Note to early adopters of the benchmark: results from the paper were finalized on February 19, 2025; if you used the toolbox before please re-run since we changed and improved a few aspects. Likewise, if you downloaded the dataset before that date, it is recommended to re-download it, ensuring the ground truth video masks have a duration of five seconds.

Step A: Generating Videos for Physics-IQ Test Cases Based on Video Model

1. Download Benchmark Dataset

Visit the Google Cloud Storage link to download the dataset, or run the following script:

bash pip install gsutil python3 ./code/download_physics_iq_data.py

If your desired FPS already exists in the dataset, it will be downloaded.
If it does not exist, the script will download 30 FPS files and generate your desired FPS videos by downsampling the 30 FPS version.
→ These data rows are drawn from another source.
theorem emptiedSpare_reads {s : State} (can : Canonical s) {p result : Nat} (hp : p < 72) (hr : result < 8) :
    let t := emptiedSpare s p result
    Rebinds s t ∧ t.posState p = 3 ∧ bits (t.screenRec p) 3 3 = result ∧ bits (t.slotEntry (p / 9)) 32 4 = 0xF ∧ t.seq = s.seq
      ∧ (t.panel.screens = s.panel.screens.filter fun x => x.position != p) ∧ t.reg P.eventsRaised 10 = s.reg P.eventsRaised 10 := by
  intro t
  have counted : t.reg P.eventsRaised 10 = s.reg P.eventsRaised 10 := by
    refine (writesOnly_emptiedSpare s p result).regs can.1 _ _ (by decide) ?_
    simp only [List.mem_cons, List.not_mem_nil, or_false, P.slotMap, P.screenRecord, P.eventsRaised]
    omega
  have filtered : Rebinds s { s with panel := { s.panel with screens := s.panel.screens.filter fun x => x.position != p } } :=
    Rebinds.setPanel s (s.panel.screens.filter fun x => x.position != p) s.panel.lastSlot s.panel.unscreened s.panel.fieldDirty
  have emptied := filtered.trans (Rebinds.setSpare { s with panel := { s.panel with screens := s.panel.screens.filter fun x => x.position != p } }
    (b := p / 9) (by omega) 0xF)
  have spare : bits (({ s with panel := { s.panel with screens := s.panel.screens.filter fun x => x.position != p } } : State).setSpare (p / 9) 0xF
      |>.slotEntry (p / 9)) 32 4 = 0xF := by
    exact (congrArg (bits · 32 4) (slotEntry_setSlotEntry ..)).trans (bits_setBits_same ..)
  have shape : t = (({ s with panel := { s.panel with screens := s.panel.screens.filter fun x => x.position != p } } : State).setSpare (p / 9) 0xF).retirePos
      p result := rfl
  have kept : t.seq = s.seq ∧ (t.panel.screens = s.panel.screens.filter fun x => x.position != p) := ⟨rfl, rfl⟩
  clear_value t
  generalize ({ s with panel := { s.panel with screens := s.panel.screens.filter fun x => x.position != p } } : State).setSpare (p / 9) 0xF = a
    at emptied spare shape
  obtain ⟨state, last⟩ := retirePos_reads (emptied.can can) hp hr
  rw [← shape] at state last
  refine ⟨emptied.trans (shape ▸ .retirePos a hp result), state, last, ?_, kept.1, kept.2, counted⟩
  have entry : ((a.setPosState p 3).setLastResult p result).slotEntry (p / 9) = a.slotEntry (p / 9) := by
    have recs : WritesOnly [P.screenRecord + p] a ((a.setPosState p 3).setLastResult p result) :=
      (writesOnly_setScreenRec (by simp) a _).trans (writesOnly_setScreenRec (by simp) _ _)
    refine recs.regs (emptied.can can).1 _ _ (by decide) ?_
    simp only [List.mem_cons, List.not_mem_nil, or_false, P.slotMap, P.screenRecord]
    omega
  rw [shape]
  refine (congrArg (bits · 32 4) (slotEntry_setSlotEntry ..)).trans ?_
  rw [bits_setBits_other (.inl (by decide)), entry]
  exact spare

/-- R360, R361: a spare that is retired. -/
theorem retireSpare_reads {s : State} (can : Canonical s) {p result cause part : Nat} (hp : p < 72) (hr : result < 8) :
    let t := s.retireSpare p result cause part
    Rebinds s t ∧ t.posState p = 3 ∧ bits (t.screenRec p) 3 3 = result ∧ t.spareOf (p / 9) = none ∧ t.seq = s.seq
      ∧ (t.panel.screens = s.panel.screens.filter fun x => x.position != p) ∧ t.reg P.eventsRaised 10 = s.reg P.eventsRaised 10 := by
  intro t
  have shape : t = ((emptiedSpare s p result).reportCapacity (p / 9)).dueSignature { kind := 1, cause := cause, unit := p, part := part } := rfl
  obtain ⟨emptied, state, last, spare, seq, screens, raised⟩ := emptiedSpare_reads can hp hr
  clear_value t
  generalize emptiedSpare s p result = c at emptied state last spare seq screens raised shape
  have canC := emptied.can can
  obtain ⟨told, only⟩ := reportCapacity_reads c (b := p / 9) (by omega)
  have counted := eventsRaised_reportCapacity canC.1 (b := p / 9) (e := 10) (by omega) (by decide) (by decide)
  have reported : Rebinds c (c.reportCapacity (p / 9)) := .reportCapacity c (by omega)
  have recorded : (c.reportCapacity (p / 9)).screenRec p = c.screenRec p := only.regs canC.1 _ 0 (by decide) (by
    simp only [eventRegs, List.mem_cons, List.not_mem_nil, or_false, P.screenRecord, P.capacityState, P.eventsRaised, P.eventsCoalesced, P.eventsLost, P.eventSeq]
    omega)
  have mapped : (c.reportCapacity (p / 9)).slotEntry (p / 9) = c.slotEntry (p / 9) := only.regs canC.1 _ 0 (by decide) (by
    simp only [eventRegs, List.mem_cons, List.not_mem_nil, or_false, P.slotMap, P.capacityState, P.eventsRaised, P.eventsCoalesced, P.eventsLost, P.eventSeq]
    omega)
  generalize c.reportCapacity (p / 9) = d at told counted reported recorded mapped shape
  have signed : Rebinds d t := shape ▸ .dueSignature ..
  have same : t.params = d.params ∧ t.seq = d.seq ∧ t.panel = d.panel := shape ▸ ⟨rfl, rfl, rfl⟩
  refine ⟨emptied.trans (reported.trans signed), ?_, ?_, ?_, ?_, ?_, (State.reg_congr same.1 ..).trans (counted.trans raised)⟩
  · exact (congrArg (fun x => bits x 0 3) ((State.reg_congr same.1 ..).trans recorded)).trans state
  · exact (congrArg (fun x => bits x 3 3) ((State.reg_congr same.1 ..).trans recorded)).trans last
  · exact spareOf_of_entry ((congrArg (fun x => bits x 32 4) ((State.reg_congr same.1 ..).trans mapped)).trans spare)
  · exact same.2.1.trans ((congrArg State.seq told :).trans seq)
  · rw [same.2.2]
    exact (congrArg (fun u : State => u.panel.screens) told :).trans screens

end Sys2Proof.PanelLaws

/-! PROOF. A change asked for on a base die starts the copy of its slot's tile store, or retires its spare (R12, R13, R353 to R361). -/

namespace Sys2Proof.PanelLaws

open Sys2Proof.Machine Sys2Proof.Claims

/-- The panel once the request `r` is taken up (R12). -/
def takeRequest (s : State) (r : Nat × Nat) : State :=
  { s with seq := { s.seq with changeReq := removeFirst (· == r) s.seq.changeReq } }

/-- What a change that serves request `r` keeps and reaches (R12, R13). -/
def Serves (s : State) (r : Nat × Nat) (P : State → Prop) (t : State) : Prop :=
  t.seq.changeReq = removeFirst (· == r) s.seq.changeReq ∧ t.mem = s.mem ∧ t.clock = s.clock
    ∧ (∀ j, j ∉ s.seq.dead → Kept (s.die j) (t.die j)) ∧ P t

theorem serves_of_rebinds {s t : State} (can : Canonical s) {r : Nat × Nat} {P : State → Prop} (h : Rebinds (takeRequest s r) t) (reached : P t) :
    Serves s r P t :=
  ⟨h.changeReq, h.mem, h.clock, h.dies can, reached⟩

theorem serves_retireSlot {s : State} (can : Canonical s) {r : Nat × Nat} {sl p result cause : Nat} (hp : p < 72)
    (h : s.slotOfPos p = some sl) :
    Serves s r (fun t => (sl, p) ∈ t.seq.copying ∧ p / 9 ∈ t.seq.changedAt ∧ sl ∉ t.seq.dead) ((takeRequest s r).retireSlot sl p result cause) :=
  let ⟨bound, begun⟩ := retireSlot_reads (takeRequest s r) (result := result) (cause := cause) hp (slotOfPos_mem h)
  serves_of_rebinds can bound begun

theorem serves_swapSpare {s : State} (can : Canonical s) {r : Nat × Nat} {sl p : Nat} (hp : p < 72)
    (h : s.slotOfPos p = some sl) (spare : (s.spareOf (p / 9)).isSome = true) :
    Serves s r (fun t => (sl, p) ∈ t.seq.copying ∧ p / 9 ∈ t.seq.changedAt ∧ sl ∉ t.seq.dead)
      (((takeRequest s r).swapSpare sl p).getD (takeRequest s r)) := by
  obtain ⟨t, swapped, bound, begun⟩ := swapSpare_reads (takeRequest s r) hp (slotOfPos_mem h) spare
  rw [swapped]
  exact serves_of_rebinds can bound begun

theorem serves_retireSpare {s : State} (can : Canonical s) {r : Nat × Nat} {p result cause part : Nat} (hp : p < 72) (hr : result < 8) :
    Serves s r (fun t => t.posState p = 3 ∧ t.spareOf (p / 9) = none ∧ t.seq.copying = s.seq.copying)
      ((takeRequest s r).retireSpare p result cause part) :=
  let ⟨bound, state, _, spare, seq, _⟩ := retireSpare_reads (s := takeRequest s r) (cause := cause) (part := part) can hp hr
  serves_of_rebinds can bound ⟨state, spare, (congrArg Seq.copying seq :)⟩

/-- R356: the change that `slotChange` serves. -/
theorem slotChangeStep_first {s : State} {b : Nat} (may : s.mayChange b = true) {k p : Nat} {rest : List (Nat × Nat)}
    (h : s.changesOf b = (k, p) :: rest) :
    slotChangeStep s b = match s.slotOfPos p with
      | none => if k = 0 ∧ s.spareOf b = some p then (takeRequest s (k, p)).retireSpare p 4 3 0 else takeRequest s (k, p)
      | some sl => if k = 0 then (takeRequest s (k, p)).retireSlot sl p 4 3 else ((takeRequest s (k, p)).swapSpare sl p).getD (takeRequest s (k, p)) := by
  unfold slotChangeStep
  rw [if_neg (not_not_intro may)]
  simp only [h]
  rfl

/-- R361: the change that `blameRetirement` serves. -/
theorem blameRetireStep_asked {s : State} {p : Nat} (may : s.mayChange (p / 9) = true) (asked : (1, p) ∈ s.seq.changeReq)
    (alone : ∀ r ∈ s.seq.changeReq, r.1 = 0 → r.2 / 9 ≠ p / 9) :
    blameRetireStep s p = match s.slotOfPos p with
      | some sl => (takeRequest s (1, p)).retireSlot sl p 6 4
      | none => if s.spareOf (p / 9) = some p then (takeRequest s (1, p)).retireSpare p 6 4 0 else takeRequest s (1, p) := by
  have free : ¬ (¬ s.mayChange (p / 9) = true ∨ ¬ s.seq.changeReq.contains (1, p) = true
      ∨ (s.seq.changeReq.any fun r => r.1 == 0 && r.2 / 9 == p / 9) = true) := by
    simp only [may, List.contains_iff_mem, asked, not_true_eq_false, false_or, List.any_eq_true, Bool.and_eq_true, beq_iff_eq]
    exact fun ⟨r, mem, hard, there⟩ => alone r mem hard there
  unfold blameRetireStep
  exact (if_neg free).trans rfl

end Sys2Proof.PanelLaws

namespace Sys2Proof.Claims

open Sys2Proof.Machine Sys2Proof.PanelLaws

/-- Settles O21: the change retires the slot's position, swaps it with the spare, or retires the spare, as the request and the
slot map say; each rebinds its base die alone. -/
theorem slotChangeStartsTheCopyOfItsTileStore : Obligations.SlotChangeStartsTheCopyOfItsTileStore := by
  unfold Obligations.SlotChangeStartsTheCopyOfItsTileStore
  intro s b p can may there served copies
  obtain ⟨b, hb⟩ := b
  change p / 9 = b at there
  subst there
  have small : p < 72 := by omega
  refine ⟨fun k rest first => ⟨fun sl bound case => ?_, fun free hard spare => ?_⟩, fun asked alone q hq => ?_⟩
  · have step := slotChangeStep_first may first
    simp only [bound] at step
    by_cases hard : k = 0
    · rw [if_pos hard] at step
      exact ⟨_, congrArg Host.Outcome.next step, serves_retireSlot can small bound⟩
    · rw [if_neg hard] at step
      exact ⟨_, congrArg Host.Outcome.next step, serves_swapSpare can small bound (case.resolve_left hard)⟩
  · have step := slotChangeStep_first may first
    simp only [free] at step
    rw [if_pos ⟨hard, spare⟩] at step
    exact ⟨_, congrArg Host.Outcome.next step, serves_retireSpare can small (by decide)⟩
  · subst hq
    have step := blameRetireStep_asked may asked alone
    refine ⟨fun sl bound => ?_, fun free spare => ?_⟩
    · simp only [bound] at step
      exact ⟨_, congrArg Host.Outcome.next step, serves_retireSlot can small bound⟩
    · simp only [free] at step
      rw [if_pos spare] at step
      exact ⟨_, congrArg Host.Outcome.next step, serves_retireSpare can small (by decide)⟩

end Sys2Proof.Claims

/-! PROOF. A record of the parameter directory, from its message to its answer (R331 to R337): what the message of a record
parses to, what an answered record counts and sends, and what a granted write does. -/

namespace Sys2Proof.DirLaws

open Sys2Proof.Machine Sys2Proof.Claims Sys2Proof.StoreTileLaws Sys2Proof.RecordLaws

theorem length_leBytes (n x : Nat) : (leBytes n x).length = n := by
  induction n generalizing x with
  | zero => rfl
  | succ n ih => simp [leBytes, ih]

theorem leNat_leBytes (n x : Nat) : leNat (leBytes n x) = x % 256 ^ n := by
  induction n generalizing x with
  | zero => simp [leBytes, leNat, Nat.mod_one]
  | succ n ih =>
    have digit : x % 256 ^ (n + 1) = x % 256 + 256 * (x / 256 % 256 ^ n) := by rw [pow_succ', Nat.mod_mul]
    simp [leBytes, leNat, ih, digit]

/-- The record that a message carries: data with a write alone (Table 15-4). -/
def carried (r : DirRecord) : DirRecord := if r.op = 2 then r else { r with data := [] }

/-- The bytes of a record in its message. -/
def recordBytes (r : DirRecord) : List Byte :=
  [r.op, r.res0] ++ leBytes 2 r.tag.toNat ++ leBytes 2 r.index.toNat ++ [r.sub, r.res1]
    ++ leBytes 4 r.offset.toNat ++ leBytes 4 r.length.toNat ++ (if r.op = 2 then r.data else [])

/-- The bytes of a 16-bit word, put together again. -/
theorem two_bytes (w : BitVec 16) : w.toNat % 256 + 256 * (w.toNat / 256 % 256) = w.toNat := by
  have := w.isLt
  omega

/-- The bytes of a 32-bit word, put together again. -/
theorem four_bytes (w : BitVec 32) :
    w.toNat % 256 + 256 * (w.toNat / 256 % 256 + 256 * (w.toNat / 256 / 256 % 256 + 256 * (w.toNat / 256 / 256 / 256 % 256))) = w.toNat := by
  have := w.isLt
  omega

/-- Tables 15-4, 15-5: a record is parsed as it was sent. -/
theorem parseRecord_recordBytes {r : DirRecord} (sized : r.op = 2 → r.data.length = r.length.toNat) :
    parseRecord (recordBytes r) = (carried r, (recordBytes r).length) := by
  have isWrite : (r.op.toNat = 2) = (r.op = 2#8) := propext ⟨fun h => BitVec.eq_of_toNat_eq h, fun h => h ▸ rfl⟩
  by_cases write : r.op = 2#8
  · have whole : r.data.length = r.length.toNat := sized write
    obtain ⟨op, res0, tag, index, sub, res1, offset, length, data⟩ := r
    subst write
    simp [parseRecord, carried, recordBytes, leField, slice, leNat, leBytes, two_bytes, four_bytes]
    dsimp only at whole
    exact ⟨whole.le, by omega⟩
  · simp [parseRecord, carried, recordBytes, leField, slice, leNat, leBytes, isWrite, two_bytes, four_bytes, if_neg write]

/-- R332: the message of one record holds that record, and does not stop on an error. -/
theorem parseMessage_recordMessage {r : DirRecord} (sized : r.op = 2 → r.data.length = r.length.toNat) :
    parseMessage (recordMessage r) = some (false, [carried r]) := by
  have shape : recordMessage r = 1 :: 1 :: 0 :: 0 :: recordBytes r := by simp [recordMessage, recordBytes]
  have one : leField (recordMessage r) 1 1 = 1 := by rw [shape]; rfl
  have head : leField (recordMessage r) 0 1 = 1 := by rw [shape]; rfl
  have go : leField (recordMessage r) 2 1 = 0 := by rw [shape]; rfl
  have rest : (recordMessage r).drop 4 = recordBytes r := by rw [shape]; rfl
  have long : ¬ ((recordMessage r).length < 4 ∨ leField (recordMessage r) 0 1 ≠ 1 ∨ leField (recordMessage r) 1 1 = 0
      ∨ 32 < leField (recordMessage r) 1 1) := by
    rw [one, head, shape]
    simp
  have whole : 16 ≤ (recordBytes r).length := by
    simp [recordBytes, length_leBytes]
    omega
  have records : parseRecords 1 (recordBytes r) = some [carried r] := by
    simp [parseRecords, parseRecord_recordBytes sized, Nat.not_lt.2 whole]
  unfold parseMessage
  rw [if_neg long, one, rest, records, go]
  rfl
2. Running Video Model on Test Cases from Benchmark

This section explains how to generate videos using the provided benchmark and save them in the required format. Follow the instructions below based on your model type:

2.1 Image-to-Video (i2v) Models

Input Requirements:
- Initial Frame: Use frames from physics-iq-benchmark/switch-frames.
- Text Input (Optional): If required, use descriptions from descriptions.csv.
Steps to Run:
- Generate videos using the initial frame (and text condition, if applicable).
- Save generated videos in the following structure, using any filename as long as the unique ID prefix from the test videos is kept (0001_, ..., 0198_): .model_name/{ID}_{anything-you-like}.mp4
- Refer to the generated_video_name column in descriptions.csv for file naming conventions.

2.2 Multiframe-to-Video Models

Input Requirements:
- Conditioning Frames:
  - Available in physics-iq-benchmark/split-videos/conditioning-videos.
  - Ensure the correct frame rate: 30FPS, 24FPS, 16FPS, or 8FPS.
- Text Input (Optional): Use descriptions.csv.
Steps to Run:
- Use conditioning frames to generate videos.
- Save generated videos in the structure: model_name/{ID}_{perspective}_{scenario_name}.mp4 example: model_name/{0001}_{perspective-left}_{trimmed-ball-and-block-fall}.mp4
- Refer to the generated_video_name column in descriptions.csv for file naming conventions.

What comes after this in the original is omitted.